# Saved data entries
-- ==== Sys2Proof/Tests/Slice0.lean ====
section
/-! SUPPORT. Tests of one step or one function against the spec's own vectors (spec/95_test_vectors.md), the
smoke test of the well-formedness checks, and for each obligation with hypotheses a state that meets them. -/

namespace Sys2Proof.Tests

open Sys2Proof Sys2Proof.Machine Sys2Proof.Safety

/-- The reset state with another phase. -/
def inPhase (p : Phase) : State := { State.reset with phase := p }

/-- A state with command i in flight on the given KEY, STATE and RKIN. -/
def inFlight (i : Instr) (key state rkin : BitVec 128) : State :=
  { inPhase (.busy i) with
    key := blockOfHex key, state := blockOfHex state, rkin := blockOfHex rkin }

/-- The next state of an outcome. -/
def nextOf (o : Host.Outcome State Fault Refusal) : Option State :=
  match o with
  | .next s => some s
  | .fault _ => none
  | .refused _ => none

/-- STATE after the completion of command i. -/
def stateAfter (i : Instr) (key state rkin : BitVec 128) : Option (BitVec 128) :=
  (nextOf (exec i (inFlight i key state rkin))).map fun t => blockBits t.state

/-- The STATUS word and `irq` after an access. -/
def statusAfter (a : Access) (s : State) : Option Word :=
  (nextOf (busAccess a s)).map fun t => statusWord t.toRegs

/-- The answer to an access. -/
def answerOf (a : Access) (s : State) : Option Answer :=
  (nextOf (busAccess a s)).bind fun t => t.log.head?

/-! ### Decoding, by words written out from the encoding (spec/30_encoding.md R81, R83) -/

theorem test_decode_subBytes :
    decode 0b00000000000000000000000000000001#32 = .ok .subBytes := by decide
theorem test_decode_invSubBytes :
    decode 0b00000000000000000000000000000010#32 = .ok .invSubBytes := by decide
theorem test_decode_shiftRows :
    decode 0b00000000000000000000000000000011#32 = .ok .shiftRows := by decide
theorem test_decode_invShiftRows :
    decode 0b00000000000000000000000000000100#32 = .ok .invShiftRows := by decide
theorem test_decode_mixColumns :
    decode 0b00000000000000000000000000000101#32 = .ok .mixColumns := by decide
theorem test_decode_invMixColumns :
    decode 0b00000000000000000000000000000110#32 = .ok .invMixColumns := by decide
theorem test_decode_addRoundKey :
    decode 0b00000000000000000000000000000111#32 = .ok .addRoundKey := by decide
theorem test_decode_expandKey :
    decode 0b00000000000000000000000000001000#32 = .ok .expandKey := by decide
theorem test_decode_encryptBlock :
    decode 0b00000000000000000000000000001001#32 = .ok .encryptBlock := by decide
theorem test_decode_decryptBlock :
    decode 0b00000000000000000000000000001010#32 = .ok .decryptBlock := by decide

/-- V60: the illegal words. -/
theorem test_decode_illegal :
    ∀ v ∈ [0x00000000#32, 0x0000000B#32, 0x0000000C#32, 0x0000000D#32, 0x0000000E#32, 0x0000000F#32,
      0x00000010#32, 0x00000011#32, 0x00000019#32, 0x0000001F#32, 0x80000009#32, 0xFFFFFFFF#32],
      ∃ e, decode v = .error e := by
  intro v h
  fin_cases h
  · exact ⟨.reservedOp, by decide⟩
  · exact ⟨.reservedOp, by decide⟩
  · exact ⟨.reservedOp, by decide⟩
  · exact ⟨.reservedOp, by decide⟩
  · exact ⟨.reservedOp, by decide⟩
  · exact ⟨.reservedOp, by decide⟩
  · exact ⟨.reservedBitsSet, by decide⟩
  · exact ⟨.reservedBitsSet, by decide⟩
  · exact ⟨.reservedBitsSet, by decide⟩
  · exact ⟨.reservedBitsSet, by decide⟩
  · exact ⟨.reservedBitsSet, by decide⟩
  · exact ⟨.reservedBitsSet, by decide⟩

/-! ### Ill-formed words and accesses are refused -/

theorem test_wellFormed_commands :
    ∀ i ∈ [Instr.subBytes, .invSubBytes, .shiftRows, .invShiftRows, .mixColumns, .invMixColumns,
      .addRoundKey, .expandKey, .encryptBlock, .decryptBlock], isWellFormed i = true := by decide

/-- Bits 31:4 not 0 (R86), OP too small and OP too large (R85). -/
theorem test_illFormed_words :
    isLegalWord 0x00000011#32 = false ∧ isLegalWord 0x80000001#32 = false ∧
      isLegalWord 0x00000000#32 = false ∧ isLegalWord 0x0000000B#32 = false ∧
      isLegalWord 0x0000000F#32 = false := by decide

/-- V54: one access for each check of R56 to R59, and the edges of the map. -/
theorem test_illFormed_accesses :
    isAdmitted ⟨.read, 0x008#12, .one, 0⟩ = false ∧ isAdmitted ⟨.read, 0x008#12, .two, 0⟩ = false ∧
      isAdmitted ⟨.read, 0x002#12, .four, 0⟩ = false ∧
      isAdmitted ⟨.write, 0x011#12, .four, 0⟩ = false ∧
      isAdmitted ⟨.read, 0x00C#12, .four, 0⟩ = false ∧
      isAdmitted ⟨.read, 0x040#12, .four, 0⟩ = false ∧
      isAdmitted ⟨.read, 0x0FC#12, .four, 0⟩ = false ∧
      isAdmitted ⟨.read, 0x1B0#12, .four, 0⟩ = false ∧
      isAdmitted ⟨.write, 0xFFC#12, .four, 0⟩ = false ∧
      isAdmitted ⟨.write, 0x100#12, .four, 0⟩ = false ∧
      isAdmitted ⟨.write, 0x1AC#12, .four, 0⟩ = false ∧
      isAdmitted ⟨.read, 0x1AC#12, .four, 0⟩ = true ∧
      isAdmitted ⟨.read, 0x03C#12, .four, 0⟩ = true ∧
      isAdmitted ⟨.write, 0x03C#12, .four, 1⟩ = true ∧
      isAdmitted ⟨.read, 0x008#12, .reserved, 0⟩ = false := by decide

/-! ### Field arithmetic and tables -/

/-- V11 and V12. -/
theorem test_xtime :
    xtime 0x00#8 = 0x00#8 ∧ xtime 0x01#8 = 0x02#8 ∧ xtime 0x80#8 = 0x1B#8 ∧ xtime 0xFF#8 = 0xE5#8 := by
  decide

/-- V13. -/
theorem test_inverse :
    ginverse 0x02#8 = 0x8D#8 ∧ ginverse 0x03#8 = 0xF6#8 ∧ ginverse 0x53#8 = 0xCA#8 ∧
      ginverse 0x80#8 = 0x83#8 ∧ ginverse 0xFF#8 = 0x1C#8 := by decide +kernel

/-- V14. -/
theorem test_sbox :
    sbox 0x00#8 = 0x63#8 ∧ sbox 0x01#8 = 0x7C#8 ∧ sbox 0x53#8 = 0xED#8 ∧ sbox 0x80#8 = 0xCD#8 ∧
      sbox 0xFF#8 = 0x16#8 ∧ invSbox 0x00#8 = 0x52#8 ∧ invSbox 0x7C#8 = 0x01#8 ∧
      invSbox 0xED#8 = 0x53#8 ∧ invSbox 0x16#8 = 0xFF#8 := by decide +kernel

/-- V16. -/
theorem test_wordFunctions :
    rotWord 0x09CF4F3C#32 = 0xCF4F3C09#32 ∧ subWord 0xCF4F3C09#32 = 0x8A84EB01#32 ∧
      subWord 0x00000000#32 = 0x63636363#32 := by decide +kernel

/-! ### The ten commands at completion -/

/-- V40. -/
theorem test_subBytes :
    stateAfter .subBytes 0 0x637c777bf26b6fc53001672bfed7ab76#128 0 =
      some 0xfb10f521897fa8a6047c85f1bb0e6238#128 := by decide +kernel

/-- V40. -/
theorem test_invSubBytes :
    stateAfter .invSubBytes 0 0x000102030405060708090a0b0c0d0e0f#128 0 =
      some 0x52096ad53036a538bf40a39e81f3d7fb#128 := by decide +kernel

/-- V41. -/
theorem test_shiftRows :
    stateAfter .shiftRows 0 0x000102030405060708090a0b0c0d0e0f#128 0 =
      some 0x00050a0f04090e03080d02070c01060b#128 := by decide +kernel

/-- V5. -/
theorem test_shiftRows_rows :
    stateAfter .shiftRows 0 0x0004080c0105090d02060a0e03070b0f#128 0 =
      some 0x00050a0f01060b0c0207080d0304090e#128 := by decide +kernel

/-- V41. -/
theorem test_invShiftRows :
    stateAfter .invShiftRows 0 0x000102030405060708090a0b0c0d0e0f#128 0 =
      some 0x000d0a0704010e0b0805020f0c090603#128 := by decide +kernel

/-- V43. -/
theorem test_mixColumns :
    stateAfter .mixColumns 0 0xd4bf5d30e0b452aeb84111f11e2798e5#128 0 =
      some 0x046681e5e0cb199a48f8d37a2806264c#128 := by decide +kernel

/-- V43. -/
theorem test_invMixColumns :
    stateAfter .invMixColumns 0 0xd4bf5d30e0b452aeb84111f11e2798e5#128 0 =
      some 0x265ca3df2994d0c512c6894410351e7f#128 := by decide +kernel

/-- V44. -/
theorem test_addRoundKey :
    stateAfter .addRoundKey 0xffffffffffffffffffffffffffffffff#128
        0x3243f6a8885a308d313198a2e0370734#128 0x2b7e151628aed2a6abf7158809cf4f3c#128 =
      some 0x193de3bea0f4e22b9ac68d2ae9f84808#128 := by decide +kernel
==
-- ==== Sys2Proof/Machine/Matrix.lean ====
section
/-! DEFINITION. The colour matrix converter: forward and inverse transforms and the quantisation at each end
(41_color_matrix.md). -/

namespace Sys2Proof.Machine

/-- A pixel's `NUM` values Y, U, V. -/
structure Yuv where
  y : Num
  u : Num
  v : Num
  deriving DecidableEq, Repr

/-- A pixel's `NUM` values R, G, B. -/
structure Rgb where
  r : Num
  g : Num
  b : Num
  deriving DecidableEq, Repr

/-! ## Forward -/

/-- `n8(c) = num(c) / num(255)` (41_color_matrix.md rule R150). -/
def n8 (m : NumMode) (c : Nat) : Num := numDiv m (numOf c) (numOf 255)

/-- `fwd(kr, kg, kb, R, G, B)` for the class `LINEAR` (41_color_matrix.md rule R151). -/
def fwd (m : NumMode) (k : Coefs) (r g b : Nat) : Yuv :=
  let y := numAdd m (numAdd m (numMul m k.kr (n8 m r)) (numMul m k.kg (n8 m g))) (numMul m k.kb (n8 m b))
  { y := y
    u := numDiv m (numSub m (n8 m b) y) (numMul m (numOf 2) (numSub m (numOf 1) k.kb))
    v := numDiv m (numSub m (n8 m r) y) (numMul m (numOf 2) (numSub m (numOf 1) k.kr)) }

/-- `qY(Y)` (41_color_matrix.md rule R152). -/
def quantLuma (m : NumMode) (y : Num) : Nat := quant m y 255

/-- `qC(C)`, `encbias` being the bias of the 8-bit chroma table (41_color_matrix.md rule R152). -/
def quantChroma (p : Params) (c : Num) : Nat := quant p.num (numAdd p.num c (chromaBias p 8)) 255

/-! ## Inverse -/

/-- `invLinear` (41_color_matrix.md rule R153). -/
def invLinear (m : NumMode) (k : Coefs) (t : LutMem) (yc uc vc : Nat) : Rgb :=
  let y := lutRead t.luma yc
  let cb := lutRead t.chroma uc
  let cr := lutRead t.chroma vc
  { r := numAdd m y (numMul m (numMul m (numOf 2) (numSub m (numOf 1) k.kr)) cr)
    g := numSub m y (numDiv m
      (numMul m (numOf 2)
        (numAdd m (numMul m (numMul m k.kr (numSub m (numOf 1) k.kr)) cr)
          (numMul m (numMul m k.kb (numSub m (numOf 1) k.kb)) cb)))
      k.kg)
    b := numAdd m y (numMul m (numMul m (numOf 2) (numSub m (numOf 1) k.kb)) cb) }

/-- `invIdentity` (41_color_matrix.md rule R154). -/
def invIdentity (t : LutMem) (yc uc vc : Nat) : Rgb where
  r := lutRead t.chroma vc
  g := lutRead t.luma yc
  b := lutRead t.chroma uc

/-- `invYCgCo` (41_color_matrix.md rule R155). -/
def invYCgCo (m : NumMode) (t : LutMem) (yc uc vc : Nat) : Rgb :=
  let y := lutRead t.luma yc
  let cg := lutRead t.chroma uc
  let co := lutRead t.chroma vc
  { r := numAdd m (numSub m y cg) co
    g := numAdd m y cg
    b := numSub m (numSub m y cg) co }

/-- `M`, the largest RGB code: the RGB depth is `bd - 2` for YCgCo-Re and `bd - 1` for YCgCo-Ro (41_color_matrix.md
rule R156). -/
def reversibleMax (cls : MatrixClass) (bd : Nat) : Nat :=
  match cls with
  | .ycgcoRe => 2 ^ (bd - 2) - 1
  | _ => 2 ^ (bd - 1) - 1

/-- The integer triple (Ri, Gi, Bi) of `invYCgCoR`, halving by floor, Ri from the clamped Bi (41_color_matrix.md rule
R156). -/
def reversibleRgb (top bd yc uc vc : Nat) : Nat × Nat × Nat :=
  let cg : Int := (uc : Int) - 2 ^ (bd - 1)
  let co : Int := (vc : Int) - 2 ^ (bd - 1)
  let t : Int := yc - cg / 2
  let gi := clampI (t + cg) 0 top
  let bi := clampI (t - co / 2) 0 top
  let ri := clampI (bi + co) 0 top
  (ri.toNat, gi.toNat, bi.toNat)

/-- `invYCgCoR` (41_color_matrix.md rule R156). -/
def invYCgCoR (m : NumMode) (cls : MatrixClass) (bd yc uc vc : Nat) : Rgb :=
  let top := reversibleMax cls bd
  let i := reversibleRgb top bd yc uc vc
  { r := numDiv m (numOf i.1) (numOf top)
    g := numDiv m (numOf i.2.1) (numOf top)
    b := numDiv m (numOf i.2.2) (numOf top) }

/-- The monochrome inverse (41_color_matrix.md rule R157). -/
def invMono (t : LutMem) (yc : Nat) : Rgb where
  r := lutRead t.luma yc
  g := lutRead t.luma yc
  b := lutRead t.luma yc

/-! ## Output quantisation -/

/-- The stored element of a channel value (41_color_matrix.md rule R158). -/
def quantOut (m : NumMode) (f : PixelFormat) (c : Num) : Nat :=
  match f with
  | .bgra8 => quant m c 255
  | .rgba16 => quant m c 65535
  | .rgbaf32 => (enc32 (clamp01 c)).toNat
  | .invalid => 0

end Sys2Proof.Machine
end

# Exercise
Write down exactly the span of lines above from the one containing "isAdmitted ⟨.write, 0x100#12, .four, 0⟩" to the one containing "isAdmitted ⟨.write, 0x03C#12, .four, 1⟩", both ends included.

# Your solution
      isAdmitted ⟨.write, 0x100#12, .four, 0⟩ = false ∧
      isAdmitted ⟨.write, 0x1AC#12, .four, 0⟩ = false ∧
      isAdmitted ⟨.read, 0x1AC#12, .four, 0⟩ = true ∧
      isAdmitted ⟨.read, 0x03C#12, .four, 0⟩ = true ∧
      isAdmitted ⟨.write, 0x03C#12, .four, 1⟩ = true ∧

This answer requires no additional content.